Task requirements: Would you repeat exactly the part of the listing below that runs from the line containing "counted elsewhere. -/" down to the line containing "16 else none", inclusive, and nothing else?

Given data:
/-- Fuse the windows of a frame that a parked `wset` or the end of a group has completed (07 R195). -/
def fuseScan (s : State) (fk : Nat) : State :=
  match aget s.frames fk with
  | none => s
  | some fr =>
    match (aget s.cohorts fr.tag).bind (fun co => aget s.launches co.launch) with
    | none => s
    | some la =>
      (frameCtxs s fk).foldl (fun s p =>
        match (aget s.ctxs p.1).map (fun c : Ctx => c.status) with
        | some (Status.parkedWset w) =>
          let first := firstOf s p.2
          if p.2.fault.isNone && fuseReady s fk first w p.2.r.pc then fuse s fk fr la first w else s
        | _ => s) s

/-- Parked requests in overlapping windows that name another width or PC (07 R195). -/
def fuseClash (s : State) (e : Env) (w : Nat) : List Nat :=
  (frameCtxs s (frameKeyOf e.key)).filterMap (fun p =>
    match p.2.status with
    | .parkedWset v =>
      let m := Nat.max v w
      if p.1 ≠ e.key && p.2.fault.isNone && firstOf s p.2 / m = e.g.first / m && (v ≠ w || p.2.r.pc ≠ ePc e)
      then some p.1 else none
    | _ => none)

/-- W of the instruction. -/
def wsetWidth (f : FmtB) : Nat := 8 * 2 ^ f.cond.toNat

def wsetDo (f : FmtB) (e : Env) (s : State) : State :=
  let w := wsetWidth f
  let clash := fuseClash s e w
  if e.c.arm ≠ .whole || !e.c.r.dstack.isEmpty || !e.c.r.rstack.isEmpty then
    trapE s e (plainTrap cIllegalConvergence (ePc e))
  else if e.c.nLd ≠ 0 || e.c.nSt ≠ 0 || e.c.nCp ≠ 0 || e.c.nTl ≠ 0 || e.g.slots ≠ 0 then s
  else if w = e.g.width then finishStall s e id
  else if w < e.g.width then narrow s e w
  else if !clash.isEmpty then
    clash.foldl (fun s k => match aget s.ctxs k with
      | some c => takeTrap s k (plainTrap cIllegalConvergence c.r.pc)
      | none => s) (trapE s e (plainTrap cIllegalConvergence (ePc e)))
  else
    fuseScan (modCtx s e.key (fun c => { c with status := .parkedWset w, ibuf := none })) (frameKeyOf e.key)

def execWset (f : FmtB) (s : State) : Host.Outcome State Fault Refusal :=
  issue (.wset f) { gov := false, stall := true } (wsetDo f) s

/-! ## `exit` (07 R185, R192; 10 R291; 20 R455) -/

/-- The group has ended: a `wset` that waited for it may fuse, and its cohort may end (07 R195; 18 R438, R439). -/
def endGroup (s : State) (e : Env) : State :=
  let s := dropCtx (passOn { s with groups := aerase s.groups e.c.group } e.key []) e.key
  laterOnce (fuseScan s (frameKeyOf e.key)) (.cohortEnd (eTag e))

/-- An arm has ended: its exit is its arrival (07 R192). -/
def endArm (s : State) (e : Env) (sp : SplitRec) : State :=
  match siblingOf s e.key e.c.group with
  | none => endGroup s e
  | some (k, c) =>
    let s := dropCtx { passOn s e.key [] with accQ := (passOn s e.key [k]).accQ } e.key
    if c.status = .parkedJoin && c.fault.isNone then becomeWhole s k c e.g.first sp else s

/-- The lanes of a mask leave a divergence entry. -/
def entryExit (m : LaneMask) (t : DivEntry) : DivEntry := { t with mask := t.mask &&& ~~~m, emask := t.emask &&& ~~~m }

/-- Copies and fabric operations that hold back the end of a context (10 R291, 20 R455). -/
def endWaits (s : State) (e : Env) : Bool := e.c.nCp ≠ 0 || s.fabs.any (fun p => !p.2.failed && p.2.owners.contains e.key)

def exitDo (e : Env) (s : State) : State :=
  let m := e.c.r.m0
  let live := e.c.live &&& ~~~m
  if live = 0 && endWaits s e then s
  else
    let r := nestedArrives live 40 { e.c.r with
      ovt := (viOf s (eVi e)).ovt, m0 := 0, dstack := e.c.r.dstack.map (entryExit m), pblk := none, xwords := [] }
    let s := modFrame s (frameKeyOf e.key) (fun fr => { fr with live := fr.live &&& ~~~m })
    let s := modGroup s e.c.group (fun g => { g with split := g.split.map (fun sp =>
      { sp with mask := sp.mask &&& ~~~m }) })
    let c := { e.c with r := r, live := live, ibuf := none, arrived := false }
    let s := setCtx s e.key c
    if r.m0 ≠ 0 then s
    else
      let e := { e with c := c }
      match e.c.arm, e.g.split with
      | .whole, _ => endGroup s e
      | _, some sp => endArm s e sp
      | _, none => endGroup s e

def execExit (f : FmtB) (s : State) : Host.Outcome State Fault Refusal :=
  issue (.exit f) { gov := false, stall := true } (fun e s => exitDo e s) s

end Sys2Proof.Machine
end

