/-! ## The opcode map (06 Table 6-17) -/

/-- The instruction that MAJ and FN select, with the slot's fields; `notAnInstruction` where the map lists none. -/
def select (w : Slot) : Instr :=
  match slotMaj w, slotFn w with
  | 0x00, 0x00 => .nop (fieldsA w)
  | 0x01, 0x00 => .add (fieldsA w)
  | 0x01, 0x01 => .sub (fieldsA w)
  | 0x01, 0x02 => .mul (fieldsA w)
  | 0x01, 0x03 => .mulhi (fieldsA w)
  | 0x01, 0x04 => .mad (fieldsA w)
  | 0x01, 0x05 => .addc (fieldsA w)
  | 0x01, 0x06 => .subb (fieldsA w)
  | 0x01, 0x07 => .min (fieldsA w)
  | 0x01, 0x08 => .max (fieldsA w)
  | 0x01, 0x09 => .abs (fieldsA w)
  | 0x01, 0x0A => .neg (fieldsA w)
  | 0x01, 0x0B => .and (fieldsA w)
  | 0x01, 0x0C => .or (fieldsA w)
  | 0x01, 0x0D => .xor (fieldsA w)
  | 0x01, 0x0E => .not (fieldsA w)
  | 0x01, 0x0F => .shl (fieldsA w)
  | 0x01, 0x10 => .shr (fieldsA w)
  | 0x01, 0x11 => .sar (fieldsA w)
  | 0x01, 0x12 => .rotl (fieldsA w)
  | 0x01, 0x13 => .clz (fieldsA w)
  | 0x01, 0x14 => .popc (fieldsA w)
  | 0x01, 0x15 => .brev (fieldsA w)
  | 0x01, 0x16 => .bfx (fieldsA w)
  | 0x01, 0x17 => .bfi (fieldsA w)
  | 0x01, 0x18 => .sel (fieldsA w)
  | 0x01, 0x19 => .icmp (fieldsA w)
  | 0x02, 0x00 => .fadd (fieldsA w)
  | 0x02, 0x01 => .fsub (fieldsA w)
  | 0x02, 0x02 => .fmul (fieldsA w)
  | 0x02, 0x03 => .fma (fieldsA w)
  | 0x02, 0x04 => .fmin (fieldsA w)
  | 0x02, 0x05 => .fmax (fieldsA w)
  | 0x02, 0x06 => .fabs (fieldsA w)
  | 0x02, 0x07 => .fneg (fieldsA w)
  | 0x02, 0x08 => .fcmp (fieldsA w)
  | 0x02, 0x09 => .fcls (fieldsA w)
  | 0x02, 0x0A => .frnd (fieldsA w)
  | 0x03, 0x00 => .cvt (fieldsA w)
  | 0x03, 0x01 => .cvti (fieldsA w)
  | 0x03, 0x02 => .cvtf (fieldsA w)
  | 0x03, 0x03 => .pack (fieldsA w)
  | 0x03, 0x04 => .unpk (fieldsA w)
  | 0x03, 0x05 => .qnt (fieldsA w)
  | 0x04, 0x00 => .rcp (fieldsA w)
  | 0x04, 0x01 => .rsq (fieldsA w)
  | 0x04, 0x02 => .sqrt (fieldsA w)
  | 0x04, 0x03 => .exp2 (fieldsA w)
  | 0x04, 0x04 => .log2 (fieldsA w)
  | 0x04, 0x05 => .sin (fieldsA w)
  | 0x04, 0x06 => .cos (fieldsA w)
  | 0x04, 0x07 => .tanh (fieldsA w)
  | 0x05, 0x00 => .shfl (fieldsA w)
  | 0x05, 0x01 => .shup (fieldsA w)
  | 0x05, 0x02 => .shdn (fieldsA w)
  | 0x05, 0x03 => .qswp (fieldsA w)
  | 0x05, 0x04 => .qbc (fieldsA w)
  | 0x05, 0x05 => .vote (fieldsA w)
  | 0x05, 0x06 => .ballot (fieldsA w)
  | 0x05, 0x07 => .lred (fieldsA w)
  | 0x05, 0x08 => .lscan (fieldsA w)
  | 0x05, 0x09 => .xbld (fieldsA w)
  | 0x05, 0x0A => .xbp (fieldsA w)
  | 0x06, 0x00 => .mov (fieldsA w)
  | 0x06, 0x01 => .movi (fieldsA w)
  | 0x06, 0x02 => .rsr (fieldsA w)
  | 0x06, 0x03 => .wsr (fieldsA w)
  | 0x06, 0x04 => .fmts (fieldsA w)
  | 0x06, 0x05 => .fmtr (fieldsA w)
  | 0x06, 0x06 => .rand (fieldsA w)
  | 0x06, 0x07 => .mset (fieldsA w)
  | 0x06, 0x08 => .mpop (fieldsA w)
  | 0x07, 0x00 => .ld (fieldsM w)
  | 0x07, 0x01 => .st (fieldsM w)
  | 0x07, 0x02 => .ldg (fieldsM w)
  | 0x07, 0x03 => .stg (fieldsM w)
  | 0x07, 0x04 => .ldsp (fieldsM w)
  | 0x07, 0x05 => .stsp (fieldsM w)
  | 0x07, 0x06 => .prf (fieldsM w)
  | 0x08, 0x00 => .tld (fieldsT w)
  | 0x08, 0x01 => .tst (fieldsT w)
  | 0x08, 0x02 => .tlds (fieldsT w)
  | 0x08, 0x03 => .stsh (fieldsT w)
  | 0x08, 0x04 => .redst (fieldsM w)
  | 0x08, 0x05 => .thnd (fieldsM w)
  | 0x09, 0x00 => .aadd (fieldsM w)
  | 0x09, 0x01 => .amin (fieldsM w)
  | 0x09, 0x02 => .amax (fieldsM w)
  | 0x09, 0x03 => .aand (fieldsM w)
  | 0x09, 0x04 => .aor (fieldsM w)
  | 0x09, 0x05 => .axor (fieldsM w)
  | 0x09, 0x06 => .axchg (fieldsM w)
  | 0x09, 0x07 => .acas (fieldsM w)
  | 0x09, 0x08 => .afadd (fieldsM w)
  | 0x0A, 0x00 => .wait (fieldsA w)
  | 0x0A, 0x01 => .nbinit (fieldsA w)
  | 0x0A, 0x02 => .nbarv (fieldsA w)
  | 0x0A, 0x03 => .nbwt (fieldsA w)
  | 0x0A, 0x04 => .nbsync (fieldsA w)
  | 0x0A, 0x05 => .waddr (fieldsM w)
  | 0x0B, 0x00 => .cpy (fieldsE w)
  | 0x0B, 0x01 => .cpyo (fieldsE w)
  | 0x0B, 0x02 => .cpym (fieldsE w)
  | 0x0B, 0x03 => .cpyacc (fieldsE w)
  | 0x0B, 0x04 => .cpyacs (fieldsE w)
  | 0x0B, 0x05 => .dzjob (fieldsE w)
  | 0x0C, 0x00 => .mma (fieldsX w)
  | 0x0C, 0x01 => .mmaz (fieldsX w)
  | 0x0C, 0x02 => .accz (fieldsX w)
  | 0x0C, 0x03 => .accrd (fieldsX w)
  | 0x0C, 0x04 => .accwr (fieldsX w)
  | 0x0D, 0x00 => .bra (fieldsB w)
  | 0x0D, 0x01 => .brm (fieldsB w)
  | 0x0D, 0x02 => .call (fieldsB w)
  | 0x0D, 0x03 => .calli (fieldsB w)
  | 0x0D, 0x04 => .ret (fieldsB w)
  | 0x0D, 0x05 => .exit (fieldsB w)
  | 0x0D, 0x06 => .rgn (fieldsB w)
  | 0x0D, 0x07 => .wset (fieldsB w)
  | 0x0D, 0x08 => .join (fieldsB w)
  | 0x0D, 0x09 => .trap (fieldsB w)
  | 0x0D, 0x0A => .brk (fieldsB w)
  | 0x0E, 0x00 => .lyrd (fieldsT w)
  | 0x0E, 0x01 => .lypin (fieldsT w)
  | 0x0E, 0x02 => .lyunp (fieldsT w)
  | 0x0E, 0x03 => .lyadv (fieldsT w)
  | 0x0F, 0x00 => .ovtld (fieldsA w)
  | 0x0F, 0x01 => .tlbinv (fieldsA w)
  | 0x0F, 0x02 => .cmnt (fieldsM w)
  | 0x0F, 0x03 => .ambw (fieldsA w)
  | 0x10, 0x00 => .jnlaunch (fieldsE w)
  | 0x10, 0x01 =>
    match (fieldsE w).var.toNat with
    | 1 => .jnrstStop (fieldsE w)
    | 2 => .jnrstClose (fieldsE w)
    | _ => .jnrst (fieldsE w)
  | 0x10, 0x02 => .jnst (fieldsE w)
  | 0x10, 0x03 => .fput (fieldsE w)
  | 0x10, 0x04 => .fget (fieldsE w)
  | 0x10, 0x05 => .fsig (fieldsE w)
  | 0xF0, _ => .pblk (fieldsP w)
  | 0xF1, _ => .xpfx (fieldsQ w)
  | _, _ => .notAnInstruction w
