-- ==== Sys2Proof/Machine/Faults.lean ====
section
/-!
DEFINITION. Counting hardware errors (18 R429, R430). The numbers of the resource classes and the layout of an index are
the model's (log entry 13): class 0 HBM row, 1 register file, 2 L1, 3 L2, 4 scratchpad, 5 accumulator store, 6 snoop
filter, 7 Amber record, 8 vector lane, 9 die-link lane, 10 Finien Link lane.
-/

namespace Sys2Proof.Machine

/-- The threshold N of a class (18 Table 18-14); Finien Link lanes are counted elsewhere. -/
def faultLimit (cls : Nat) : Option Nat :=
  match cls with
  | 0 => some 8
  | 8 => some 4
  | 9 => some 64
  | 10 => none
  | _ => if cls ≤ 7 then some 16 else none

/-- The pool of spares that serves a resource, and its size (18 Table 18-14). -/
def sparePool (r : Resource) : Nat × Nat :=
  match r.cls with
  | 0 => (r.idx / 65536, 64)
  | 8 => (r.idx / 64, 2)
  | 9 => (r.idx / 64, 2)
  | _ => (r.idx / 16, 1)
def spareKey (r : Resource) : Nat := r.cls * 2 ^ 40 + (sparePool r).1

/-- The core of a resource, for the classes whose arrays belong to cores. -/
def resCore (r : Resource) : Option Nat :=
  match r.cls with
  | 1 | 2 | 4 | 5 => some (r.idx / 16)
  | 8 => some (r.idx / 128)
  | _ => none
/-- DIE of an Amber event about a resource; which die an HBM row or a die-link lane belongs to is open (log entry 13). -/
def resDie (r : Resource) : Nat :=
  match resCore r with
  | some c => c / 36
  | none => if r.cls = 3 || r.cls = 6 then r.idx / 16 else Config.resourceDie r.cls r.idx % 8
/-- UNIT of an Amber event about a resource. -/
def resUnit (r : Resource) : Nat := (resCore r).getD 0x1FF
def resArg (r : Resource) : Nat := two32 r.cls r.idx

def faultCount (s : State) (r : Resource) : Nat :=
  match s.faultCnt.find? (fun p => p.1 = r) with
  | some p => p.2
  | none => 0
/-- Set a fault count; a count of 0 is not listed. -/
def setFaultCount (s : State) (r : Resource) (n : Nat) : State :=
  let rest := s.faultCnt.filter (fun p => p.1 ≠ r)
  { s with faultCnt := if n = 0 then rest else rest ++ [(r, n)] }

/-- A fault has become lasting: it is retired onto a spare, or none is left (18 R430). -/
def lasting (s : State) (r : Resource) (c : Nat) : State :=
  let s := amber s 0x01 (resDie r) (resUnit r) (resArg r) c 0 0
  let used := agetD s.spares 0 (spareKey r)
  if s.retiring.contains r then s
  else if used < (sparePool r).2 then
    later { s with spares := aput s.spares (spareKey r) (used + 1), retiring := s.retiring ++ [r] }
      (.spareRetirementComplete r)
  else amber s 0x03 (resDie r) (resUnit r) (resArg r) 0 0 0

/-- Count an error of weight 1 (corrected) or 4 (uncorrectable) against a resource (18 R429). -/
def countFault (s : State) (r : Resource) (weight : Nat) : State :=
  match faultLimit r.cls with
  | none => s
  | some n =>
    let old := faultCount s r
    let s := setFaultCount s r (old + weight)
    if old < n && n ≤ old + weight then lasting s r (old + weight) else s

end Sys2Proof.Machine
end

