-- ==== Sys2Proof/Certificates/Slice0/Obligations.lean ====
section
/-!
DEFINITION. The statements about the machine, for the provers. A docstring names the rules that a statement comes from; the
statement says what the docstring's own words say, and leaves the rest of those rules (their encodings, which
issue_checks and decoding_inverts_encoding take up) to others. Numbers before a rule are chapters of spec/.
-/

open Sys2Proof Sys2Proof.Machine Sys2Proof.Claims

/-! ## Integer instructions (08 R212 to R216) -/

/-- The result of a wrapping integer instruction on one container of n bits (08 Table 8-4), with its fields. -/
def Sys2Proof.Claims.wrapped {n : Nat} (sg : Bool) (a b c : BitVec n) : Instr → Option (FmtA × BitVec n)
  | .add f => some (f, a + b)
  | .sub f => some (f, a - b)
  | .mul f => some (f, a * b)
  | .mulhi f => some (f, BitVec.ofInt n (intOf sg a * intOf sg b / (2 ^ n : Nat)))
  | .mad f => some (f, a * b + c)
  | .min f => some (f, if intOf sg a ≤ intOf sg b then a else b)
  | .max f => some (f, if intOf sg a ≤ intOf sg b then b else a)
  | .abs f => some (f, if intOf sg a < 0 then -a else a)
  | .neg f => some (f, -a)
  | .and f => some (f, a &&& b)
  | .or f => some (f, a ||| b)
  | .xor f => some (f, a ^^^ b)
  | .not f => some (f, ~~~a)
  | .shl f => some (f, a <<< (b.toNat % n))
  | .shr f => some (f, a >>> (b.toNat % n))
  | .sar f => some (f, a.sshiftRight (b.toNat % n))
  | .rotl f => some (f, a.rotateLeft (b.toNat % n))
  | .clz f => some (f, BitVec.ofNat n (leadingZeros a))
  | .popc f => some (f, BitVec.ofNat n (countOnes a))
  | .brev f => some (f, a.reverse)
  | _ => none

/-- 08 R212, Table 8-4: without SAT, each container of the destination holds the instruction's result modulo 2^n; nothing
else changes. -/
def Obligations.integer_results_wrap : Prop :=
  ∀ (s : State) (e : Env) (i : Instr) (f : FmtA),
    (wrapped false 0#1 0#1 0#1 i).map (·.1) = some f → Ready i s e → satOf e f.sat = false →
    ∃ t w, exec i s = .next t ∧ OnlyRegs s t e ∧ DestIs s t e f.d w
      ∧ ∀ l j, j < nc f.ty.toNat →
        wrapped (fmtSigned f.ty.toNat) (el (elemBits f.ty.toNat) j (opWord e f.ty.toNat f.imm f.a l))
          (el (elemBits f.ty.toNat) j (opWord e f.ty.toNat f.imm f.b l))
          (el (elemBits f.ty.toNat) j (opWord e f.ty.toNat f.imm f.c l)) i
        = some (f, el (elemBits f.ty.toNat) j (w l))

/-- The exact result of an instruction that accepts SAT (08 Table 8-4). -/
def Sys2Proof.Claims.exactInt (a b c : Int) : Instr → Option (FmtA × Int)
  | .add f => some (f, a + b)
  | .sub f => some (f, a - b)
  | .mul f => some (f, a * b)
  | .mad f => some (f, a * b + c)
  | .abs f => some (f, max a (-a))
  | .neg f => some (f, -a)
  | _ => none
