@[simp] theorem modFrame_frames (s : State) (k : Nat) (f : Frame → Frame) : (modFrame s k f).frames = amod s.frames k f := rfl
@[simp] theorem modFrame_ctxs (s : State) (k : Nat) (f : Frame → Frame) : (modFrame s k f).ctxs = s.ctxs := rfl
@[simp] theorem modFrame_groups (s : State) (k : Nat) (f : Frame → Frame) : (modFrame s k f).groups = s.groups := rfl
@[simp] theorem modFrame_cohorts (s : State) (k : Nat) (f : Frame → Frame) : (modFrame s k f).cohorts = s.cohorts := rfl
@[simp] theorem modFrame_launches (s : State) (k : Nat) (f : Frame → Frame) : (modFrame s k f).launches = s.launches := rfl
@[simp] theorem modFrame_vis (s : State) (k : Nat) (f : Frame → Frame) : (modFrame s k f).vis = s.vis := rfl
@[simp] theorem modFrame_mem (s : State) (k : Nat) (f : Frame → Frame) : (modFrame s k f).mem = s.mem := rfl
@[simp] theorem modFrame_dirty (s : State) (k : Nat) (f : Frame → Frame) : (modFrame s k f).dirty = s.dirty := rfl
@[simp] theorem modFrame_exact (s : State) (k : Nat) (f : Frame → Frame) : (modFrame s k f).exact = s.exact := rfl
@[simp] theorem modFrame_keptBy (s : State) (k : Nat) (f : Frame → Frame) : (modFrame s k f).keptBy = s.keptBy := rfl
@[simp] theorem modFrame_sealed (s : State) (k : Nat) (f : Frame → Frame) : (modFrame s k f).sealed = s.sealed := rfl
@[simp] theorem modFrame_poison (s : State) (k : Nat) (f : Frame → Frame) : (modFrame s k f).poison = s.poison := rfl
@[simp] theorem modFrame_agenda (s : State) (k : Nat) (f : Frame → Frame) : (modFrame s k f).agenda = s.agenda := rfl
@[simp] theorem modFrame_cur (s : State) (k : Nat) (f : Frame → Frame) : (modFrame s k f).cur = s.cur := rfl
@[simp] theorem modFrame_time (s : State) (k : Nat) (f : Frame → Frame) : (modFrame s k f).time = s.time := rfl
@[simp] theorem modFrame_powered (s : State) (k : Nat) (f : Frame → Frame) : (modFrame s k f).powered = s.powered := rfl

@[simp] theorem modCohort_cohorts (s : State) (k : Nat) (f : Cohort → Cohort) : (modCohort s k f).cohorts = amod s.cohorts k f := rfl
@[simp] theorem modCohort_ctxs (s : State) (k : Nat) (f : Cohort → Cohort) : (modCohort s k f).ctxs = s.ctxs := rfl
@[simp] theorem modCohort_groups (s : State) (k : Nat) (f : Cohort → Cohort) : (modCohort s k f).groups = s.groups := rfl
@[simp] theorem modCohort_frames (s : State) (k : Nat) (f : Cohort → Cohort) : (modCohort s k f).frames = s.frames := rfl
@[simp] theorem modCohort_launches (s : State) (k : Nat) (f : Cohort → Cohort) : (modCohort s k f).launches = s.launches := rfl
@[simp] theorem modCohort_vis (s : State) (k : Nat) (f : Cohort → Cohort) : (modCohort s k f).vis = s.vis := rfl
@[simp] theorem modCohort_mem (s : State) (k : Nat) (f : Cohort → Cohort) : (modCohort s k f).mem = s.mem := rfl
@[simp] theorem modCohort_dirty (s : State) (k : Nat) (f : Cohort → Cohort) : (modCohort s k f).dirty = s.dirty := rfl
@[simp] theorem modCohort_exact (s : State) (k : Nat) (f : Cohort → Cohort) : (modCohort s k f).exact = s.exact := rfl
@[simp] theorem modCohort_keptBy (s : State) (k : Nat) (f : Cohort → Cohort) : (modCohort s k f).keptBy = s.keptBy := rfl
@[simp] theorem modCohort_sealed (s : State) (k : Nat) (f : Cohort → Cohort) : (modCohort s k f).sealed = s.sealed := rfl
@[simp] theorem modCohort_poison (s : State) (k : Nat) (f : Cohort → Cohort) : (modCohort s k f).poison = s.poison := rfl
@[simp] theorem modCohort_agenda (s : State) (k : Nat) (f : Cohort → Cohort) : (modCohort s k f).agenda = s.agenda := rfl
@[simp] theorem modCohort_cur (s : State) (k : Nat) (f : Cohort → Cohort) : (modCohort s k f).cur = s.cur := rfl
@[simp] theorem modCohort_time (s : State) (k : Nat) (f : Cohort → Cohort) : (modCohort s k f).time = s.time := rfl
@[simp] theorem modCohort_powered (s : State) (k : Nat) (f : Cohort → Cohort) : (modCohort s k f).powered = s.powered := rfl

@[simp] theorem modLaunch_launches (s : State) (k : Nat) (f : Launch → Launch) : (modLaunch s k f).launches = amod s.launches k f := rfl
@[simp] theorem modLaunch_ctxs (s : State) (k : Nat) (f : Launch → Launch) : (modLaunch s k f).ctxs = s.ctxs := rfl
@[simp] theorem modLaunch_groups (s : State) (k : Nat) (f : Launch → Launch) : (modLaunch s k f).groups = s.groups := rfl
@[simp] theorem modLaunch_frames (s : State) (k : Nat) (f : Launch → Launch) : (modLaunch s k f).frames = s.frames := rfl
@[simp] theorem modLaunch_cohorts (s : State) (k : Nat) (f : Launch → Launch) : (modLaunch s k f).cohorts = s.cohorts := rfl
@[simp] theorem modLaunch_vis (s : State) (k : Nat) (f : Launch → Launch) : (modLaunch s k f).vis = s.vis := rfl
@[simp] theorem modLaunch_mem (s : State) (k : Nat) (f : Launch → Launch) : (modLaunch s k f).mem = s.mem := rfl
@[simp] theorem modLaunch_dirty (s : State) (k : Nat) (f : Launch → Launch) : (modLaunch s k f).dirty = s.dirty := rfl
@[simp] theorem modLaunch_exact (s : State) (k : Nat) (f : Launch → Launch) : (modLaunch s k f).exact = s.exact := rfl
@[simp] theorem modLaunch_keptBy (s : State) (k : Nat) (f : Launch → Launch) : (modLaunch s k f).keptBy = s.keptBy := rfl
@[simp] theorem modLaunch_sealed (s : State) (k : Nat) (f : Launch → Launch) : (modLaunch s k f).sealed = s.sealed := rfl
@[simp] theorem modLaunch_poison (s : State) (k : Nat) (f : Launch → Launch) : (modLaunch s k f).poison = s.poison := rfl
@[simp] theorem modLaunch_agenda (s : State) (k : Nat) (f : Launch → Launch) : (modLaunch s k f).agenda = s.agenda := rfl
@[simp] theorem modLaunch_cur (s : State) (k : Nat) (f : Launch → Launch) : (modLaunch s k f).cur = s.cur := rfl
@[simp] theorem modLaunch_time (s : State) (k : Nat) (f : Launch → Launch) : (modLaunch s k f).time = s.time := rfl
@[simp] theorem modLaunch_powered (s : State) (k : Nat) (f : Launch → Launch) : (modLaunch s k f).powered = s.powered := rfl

Answer to this exercise:
/-- The threshold N of a class (18 Table 18-14); Finien Link lanes are counted elsewhere. -/
def faultLimit (cls : Nat) : Option Nat :=
  match cls with
  | 0 => some 8
  | 8 => some 4
  | 9 => some 64
  | 10 => none
  | _ => if cls ≤ 7 then some 16 else none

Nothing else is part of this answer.